> **WORK REQUIRED**:
Starting at the first line of the data below, write out each line exactly until you reach the line containing "and 105). -/", and include that line too.

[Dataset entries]
-- ==== Sys2Proof/Certificates/Slice0/Obligations.lean ====
section
/-!
DEFINITION. The statements for the provers: what the block does with each command, what every command leaves as it was, and what every
step keeps.
-/
set_option Elab.async false
open Sys2Proof Sys2Proof.Machine


/-! ## The block (the queue, its invariant, what stops it) -/

/-- A step takes the command at the front of the queue and carries it out on the state with the rest of the queue. -/
def Obligations.StepRunsFrontCommand : Prop :=
  ∀ (s : State) (c : Instr) (rest : List Instr), s.pending = c :: rest → step s = exec c { s with pending := rest }

/-- With an empty queue the block idles, and no word spells a command (the model's choices: log entries 4 and 105). -/
def Obligations.StepIdles : Prop :=
  (∀ s : State, s.pending = [] → step s = .next s) ∧ ∀ (s : State) (n w : Nat), decodeTableWord n w = none ∧ s.withFetchWord n w = s

/-- Commands are served first in, first out: `n` steps that all answer a next state take the first `n` commands from the queue, and
leave the others in their order. -/
def Obligations.CommandsServedInOrder : Prop :=
  ∀ (n : Nat) (f : Nat → State), (∀ k < n, step (f k) = .next (f (k + 1))) → (f n).pending = (f 0).pending.drop n

/-- Every step keeps the invariant of the block: every bank has the units that the spec gives it, every engine its registers, every
memory is in its canonical form, the girth register holds 32 bits, and TIME_VALID is asserted only in start-up state LOCKED (R18). -/
def Obligations.InvariantKept : Prop := ∀ s t : State, Safety.Inv s → step s = .next t → Safety.Inv t

/-- The invariant holds of the state after reset. -/
def Obligations.InvariantAtReset : Prop := Safety.Inv State.reset

/-- Every command but the fourteen memory accesses of an engine answers a next state, from every state and with every operand; the
queue is as it was and the invariant holds of it. No command is refused, and only an access that leads to the device window, whose
contents no rule gives, stops the block: a load, a store or TEXT of an engine that executes, with a fault of that name (R334; the
model's choice, log entry 9). -/
def Obligations.OnlyDeviceWindowStops : Prop :=
  (∀ (c : Instr) (s : State), (∀ e x a y, c ∉ Safety.accesses e x a y) →
    ∃ t, exec c s = .next t ∧ t.pending = s.pending ∧ (Safety.Inv s → Safety.Inv t)) ∧
  (∀ (s : State) (e x a y : Nat), ∀ c ∈ Safety.accesses e x a y,
    (∃ t, exec c s = .next t ∧ t.pending = s.pending ∧ (Safety.Inv s → Safety.Inv t)) ∨ exec c s = .fault .deviceWindow) ∧
  ∀ (s : State) (e x a y : Nat), Safety.Executes s e → s.reach e (s.effAddr e a y) 4 (·.r) = some .device →
    exec (.ld32s e x a y) s = .fault .deviceWindow

/-- R2: what STEPPING and DEVICE_GRADE report. -/
def Obligations.SteppingAndGrade : Prop :=
  ∀ (s : State) (a : Acc) (d e : ObjDef), entryOf 0x1100 2 = some d → entryOf 0x1100 1 = some e →
    d.len = 1 ∧ s.readValue a d 0x1100 2 = 0xA1 ∧ s.readValue a e 0x1100 1 = if Config.gradeE then 1 else 2

/-- R39: SYS_RESET is a U8 that OWNER, KEEPER and HOST may write and nobody may read; every value but 0x5A is refused; and an
accepted 0x5A starts a system reset. -/
def Obligations.SystemResetCommand : Prop :=
  (∃ d, entryOf 0xD010 1 = some d ∧ d.ty = 5 ∧ d.len = 1 ∧ d.readable = false ∧
    (∀ r, bit (tabled d r) 1 = [Role.owner, .keeper, .host].contains r) ∧
    ∀ (s : State) (a : Acc) (w : Who) (v : Nat), v ≠ 0x5A → s.writeRefusal a w d 0xD010 1 v ≠ 0) ∧
  ∀ (s : State) (a : Acc), Safety.WriteDoes s a 0xD010 1 0x5A (fun t => t.sysReset 4) (exec (.sysReset a) s)

/-- R58: through entry to the coarse count, a change of its source, and exit from it, full time minus long count stays as it is, no step
is taken or left pending, and no anchor is written. -/
def Obligations.CoarseCountKeepsFullTime : Prop :=
  ∀ (s t : State) (now : Nat) (b : Bool),
    ∀ c ∈ [.tbApllLossOfLock now b, .localOscLoss now, .xoStop now, .lockConfirmed now 4], exec c s = .next t →
      t.full - t.tb.lc = s.full - s.tb.lc ∧ t.tb.ring = s.tb.ring ∧ t.tb.nextAseq = s.tb.nextAseq ∧ t.tb.pendSet = s.tb.pendSet ∧
      t.tb.pendStep = s.tb.pendStep
/-! ## The engines: arithmetic (R334, R336, R337, R338) -/

/-- R336, R338: what each register instruction of an engine that executes it leaves in gd, over words of the register width; the next
instruction follows, and nothing else changes. -/
def Obligations.EngineRegisterArithmetic : Prop :=
  ∀ (s : State) (e d a b : Nat), Safety.Inv s → Safety.Executes s e →
    let w := engWidth e
    let x := BitVec.ofNat w (s.reg e a)
    let y := BitVec.ofNat w (s.reg e b)
    let k := s.reg e b % w
    let gives (v : BitVec w) (i : Instr) : Prop := Safety.IntResult s e d v.toNat (Safety.nextPc s e) (exec i s)
    gives (x + y) (.add e d a b) ∧ gives (x - y) (.sub e d a b) ∧ gives (x &&& y) (.and e d a b) ∧
    gives (x ||| y) (.ior e d a b) ∧ gives (x ^^^ y) (.xor e d a b) ∧ gives (x <<< k) (.lsl e d a b) ∧
    gives (x >>> k) (.lsr e d a b) ∧ gives (x.sshiftRight k) (.asr e d a b) ∧
    gives (if x.slt y then 1 else 0) (.lts e d a b) ∧ gives (if x.ult y then 1 else 0) (.ltu e d a b) ∧
    gives (x * y) (.mul e d a b) ∧ gives (BitVec.ofInt w (x.toInt * y.toInt / 2 ^ w)) (.mulhs e d a b) ∧
    gives (BitVec.ofNat w (x.toNat * y.toNat / 2 ^ w)) (.mulhu e d a b) ∧
    gives (if y = 0 then BitVec.allOnes w else x.sdiv y) (.divs e d a b) ∧
    gives (if y = 0 then BitVec.allOnes w else x / y) (.divu e d a b) ∧
    gives (x.srem y) (.rems e d a b) ∧ gives (x % y) (.remu e d a b) ∧
    gives (BitVec.ofNat w (w - Nat.size x.toNat)) (.lzc e d a) ∧
    gives (BitVec.ofNat w ((List.range w).countP x.getLsbD)) (.ones e d a)

/-- R337, R338: what each immediate instruction leaves in gd: the 16-bit immediate sign-extended or zero-extended to the register
width; KHI's a field is 0, and a shift's amount is below the register width. -/
def Obligations.EngineImmediateArithmetic : Prop :=
  ∀ (s : State) (e d a imm : Nat), Safety.Inv s → Safety.Executes s e →
    let w := engWidth e
    let x := BitVec.ofNat w (s.reg e a)
    let i := (BitVec.ofNat 16 imm).signExtend w
    let z := (BitVec.ofNat 16 imm).zeroExtend w
    let k := imm % 64
    let gives (v : BitVec w) (i : Instr) : Prop := Safety.IntResult s e d v.toNat (Safety.nextPc s e) (exec i s)
    gives (x + i) (.addk e d a imm) ∧ gives (x &&& z) (.andk e d a imm) ∧ gives (x ||| z) (.iork e d a imm) ∧
    gives (x ^^^ z) (.xork e d a imm) ∧ gives (if x.slt i then 1 else 0) (.ltsk e d a imm) ∧
    gives (if x.ult i then 1 else 0) (.ltuk e d a imm) ∧
    (a % 32 = 0 → gives ((BitVec.ofNat 32 (imm % 65536 * 65536)).signExtend w) (.khi e d a imm)) ∧
    (k < w → gives (x <<< k) (.lslk e d a imm) ∧ gives (x >>> k) (.lsrk e d a imm) ∧ gives (x.sshiftRight k) (.asrk e d a imm))

/-- R336, R338: a load of `n` bytes whose aligned address leads to a place that the engine may read, other than the device window,
leaves the bytes there, extended, in its destination register, and changes nothing else. Only a servo core has the last three. -/
def Obligations.EngineLoads : Prop :=
  ∀ (s : State) (e d a imm : Nat) (l : Loc), Safety.Inv s → Safety.Executes s e →
    let w := engWidth e
    let addr := (BitVec.ofNat w (s.reg e a) + (BitVec.ofNat 16 imm).signExtend w).toNat
    let got (n : Nat) : Nat := leNat (s.readLoc e l n)
    let reads (n : Nat) : Prop := s.reach e addr n (·.r) = some l ∧ l ≠ .device
    let gives (v : BitVec w) (i : Instr) : Prop := Safety.IntResult s e d v.toNat (Safety.nextPc s e) (exec i s)
    (reads 1 → gives ((BitVec.ofNat 8 (got 1)).signExtend w) (.ld8s e d a imm) ∧
      gives ((BitVec.ofNat 8 (got 1)).zeroExtend w) (.ld8u e d a imm)) ∧
    (reads 2 → gives ((BitVec.ofNat 16 (got 2)).signExtend w) (.ld16s e d a imm) ∧
      gives ((BitVec.ofNat 16 (got 2)).zeroExtend w) (.ld16u e d a imm)) ∧
    (reads 4 → gives ((BitVec.ofNat 32 (got 4)).signExtend w) (.ld32s e d a imm)) ∧
    (isSc e = true → reads 4 → gives ((BitVec.ofNat 32 (got 4)).zeroExtend w) (.ld32u e d a imm)) ∧
    (isSc e = true → reads 8 → gives ((BitVec.ofNat 64 (got 8)).zeroExtend w) (.ld64 e d a imm)) ∧
    (isSc e = true → reads 8 → Safety.FloatResult s e d (BitVec.ofNat 64 (got 8)).toNat 0 (exec (.dld e d a imm) s))

/-- R336, R338: a store of `n` bytes whose aligned address leads to a place that the engine may write, other than the device window,
puts the low bytes of its source there, least significant first, and leaves every other byte of every memory, every register and
everything else as it was. Only a servo core has the last two. -/
def Obligations.EngineStores : Prop :=
  ∀ (s : State) (e b a imm : Nat) (l : Loc), Safety.Inv s → Safety.Executes s e →
    let w := engWidth e
    let addr := (BitVec.ofNat w (s.reg e a) + (BitVec.ofNat 16 imm).signExtend w).toNat
    let reaches (n : Nat) : Prop := s.reach e addr n (·.w) = some l ∧ l ≠ .device
    let puts (n v : Nat) (i : Instr) : Prop := ∃ t, exec i s = .next t ∧ Safety.OnlyMem s t e ∧ Safety.Stores s t e l n v ∧
      (∀ r, t.reg e r = s.reg e r) ∧ (t.eng e).pc = Safety.nextPc s e
    (reaches 1 → puts 1 (s.reg e b) (.st8 e b a imm)) ∧ (reaches 2 → puts 2 (s.reg e b) (.st16 e b a imm)) ∧
    (reaches 4 → puts 4 (s.reg e b) (.st32 e b a imm)) ∧
    (isSc e = true → reaches 8 → puts 8 (s.reg e b) (.st64 e b a imm)) ∧
    (isSc e = true → reaches 8 → puts 8 (s.freg e b) (.dst e b a imm))

/-- R338: an atomic on an aligned word of shared engine SRAM or DRAM that the engine may read and write leaves the old word in gd and
the new one in memory, and nothing else is changed; ORDER only goes on. -/
def Obligations.EngineAtomicsAndOrder : Prop :=
  ∀ (s : State) (e d a b : Nat) (l : Loc), Safety.Inv s → Safety.Executes s e →
    let w := engWidth e
    let old := leNat (s.readLoc e l (w / 8))
    let y := s.reg e b
    let shared : Prop := s.reach e (s.reg e a) (w / 8) (fun x => x.r && x.w) = some l ∧
      ((∃ o, l = .sram o) ∨ ∃ x, l = .dram x)
    let swaps (v : Nat) (i : Instr) : Prop := ∃ t, exec i s = .next t ∧ Safety.OnlyMem s t e ∧ Safety.Stores s t e l (w / 8) v ∧
      Safety.Writes s t e d old ∧ (t.eng e).pc = Safety.nextPc s e
    (shared → swaps y (.atswap e d a b) ∧ swaps ((y + old) % 2 ^ w) (.atadd e d a b) ∧ swaps (y &&& old) (.atand e d a b) ∧
      swaps (y ||| old) (.atior e d a b)) ∧
    Safety.IntResult s e 0 0 (Safety.nextPc s e) (exec (.order e) s)

/-- R337, R338: where each branch and jump goes, what CALL and GOR leave in their registers, and that nothing else changes. -/
def Obligations.EngineBranchesAndJumps : Prop :=
  ∀ (s : State) (e d a b off : Nat), Safety.Inv s → Safety.Executes s e →
    let w := engWidth e
    let x := BitVec.ofNat w (s.reg e a)
    let y := BitVec.ofNat w (s.reg e b)
    let pc : Int := (s.eng e).pc
    let near := (BitVec.ofInt w (pc + 4 * (BitVec.ofNat 16 off).toInt)).toNat
    let far := (BitVec.ofInt w (pc + 4 * (BitVec.ofNat 26 off).toInt)).toNat
    let goes (c : Bool) (i : Instr) : Prop :=
      Safety.IntResult s e 0 0 (if c then near else Safety.nextPc s e) (exec i s)
    goes (x == y) (.breq e a b off) ∧ goes (x != y) (.brne e a b off) ∧ goes (x.slt y) (.brlts e a b off) ∧
    goes (!x.slt y) (.brges e a b off) ∧ goes (x.ult y) (.brltu e a b off) ∧ goes (!x.ult y) (.brgeu e a b off) ∧
    Safety.IntResult s e 0 0 far (exec (.go e off) s) ∧
    Safety.IntResult s e 30 (Safety.nextPc s e) far (exec (.call e off) s) ∧
    Safety.IntResult s e d (Safety.nextPc s e)
      ((x + (BitVec.ofNat 16 off).signExtend w).toNat / 4 * 4) (exec (.gor e d a off) s)

/-! ## The engines: floating point, time, waits, queues, crypto and control (R336, R338–R343) -/

/-- R336, R338: what each floating-point operation of a servo core leaves in fd, with the flags that FPSTAT accumulates: values are those
of the rounded operations of Machine/Flags.lean, and what IEEE 754 leaves open is a free value; no operation traps, and nothing else changes. -/
def Obligations.EngineFloatArithmetic : Prop :=
  ∀ (s : State) (e d a b : Nat), Safety.Inv s → Safety.Executes s e → isSc e = true →
    let x := s.freg e a
    let y := s.freg e b
    let free := Config.freeValue s.freeCount
    let gives (r : Nat × Nat) (i : Instr) : Prop := Safety.FloatResult s e d (r.1 % 2 ^ 64) r.2 (exec i s)
    gives (fadd free x y) (.dadd e d a b) ∧ gives (fsub free x y) (.dsub e d a b) ∧ gives (fmul free x y) (.dmul e d a b) ∧
    gives (fdiv free x y) (.ddiv e d a b) ∧ gives (fsqrt free x) (.dsqrt e d a) ∧ gives (fmin free x y) (.dmin e d a b) ∧
    gives (fmax free x y) (.dmax e d a b) ∧ gives (x ^^^ 2 ^ 63, 0) (.dneg e d a) ∧ gives (x % 2 ^ 63, 0) (.dabs e d a) ∧
    gives (itof (BitVec.ofNat 64 (s.reg e a)).toInt) (.itod e d a) ∧ gives (s.reg e a, 0) (.gtod e d a)

/-- R336, R338: what each comparison and conversion from a floating-point register of a servo core leaves in gd, with the flags that
FPSTAT accumulates; a comparison with a NaN gives 0. -/
def Obligations.EngineFloatCompareAndConvert : Prop :=
  ∀ (s : State) (e d a b : Nat), Safety.Inv s → Safety.Executes s e → isSc e = true →
    let x := s.freg e a
    let y := s.freg e b
    let less (p q : Nat) : Bool := fvalLt (fdecode p) (fdecode q)
    let nan := isNan x || isNan y
    let gives (v flags : Nat) (i : Instr) : Prop := Safety.FloatToInt s e d v flags (exec i s)
    gives (if !nan && !less x y && !less y x then 1 else 0) (if isSnan x || isSnan y then 16 else 0) (.dceq e d a b) ∧
    gives (if !nan && less x y then 1 else 0) (if nan then 16 else 0) (.dclt e d a b) ∧
    gives (if !nan && !less y x then 1 else 0) (if nan then 16 else 0) (.dcle e d a b) ∧
    gives ((ftoi (Config.freeValue s.freeCount) x).1 % 2 ^ 64) (ftoi (Config.freeValue s.freeCount) x).2 (.dtoi e d a) ∧
    gives x 0 (.dtog e d a)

> **YOUR RESPONSE**:
-- ==== Sys2Proof/Certificates/Slice0/Obligations.lean ====
section
/-!
DEFINITION. The statements for the provers: what the block does with each command, what every command leaves as it was, and what every
step keeps.
-/
set_option Elab.async false
open Sys2Proof Sys2Proof.Machine


/-! ## The block (the queue, its invariant, what stops it) -/

/-- A step takes the command at the front of the queue and carries it out on the state with the rest of the queue. -/
def Obligations.StepRunsFrontCommand : Prop :=
  ∀ (s : State) (c : Instr) (rest : List Instr), s.pending = c :: rest → step s = exec c { s with pending := rest }

/-- With an empty queue the block idles, and no word spells a command (the model's choices: log entries 4 and 105). -/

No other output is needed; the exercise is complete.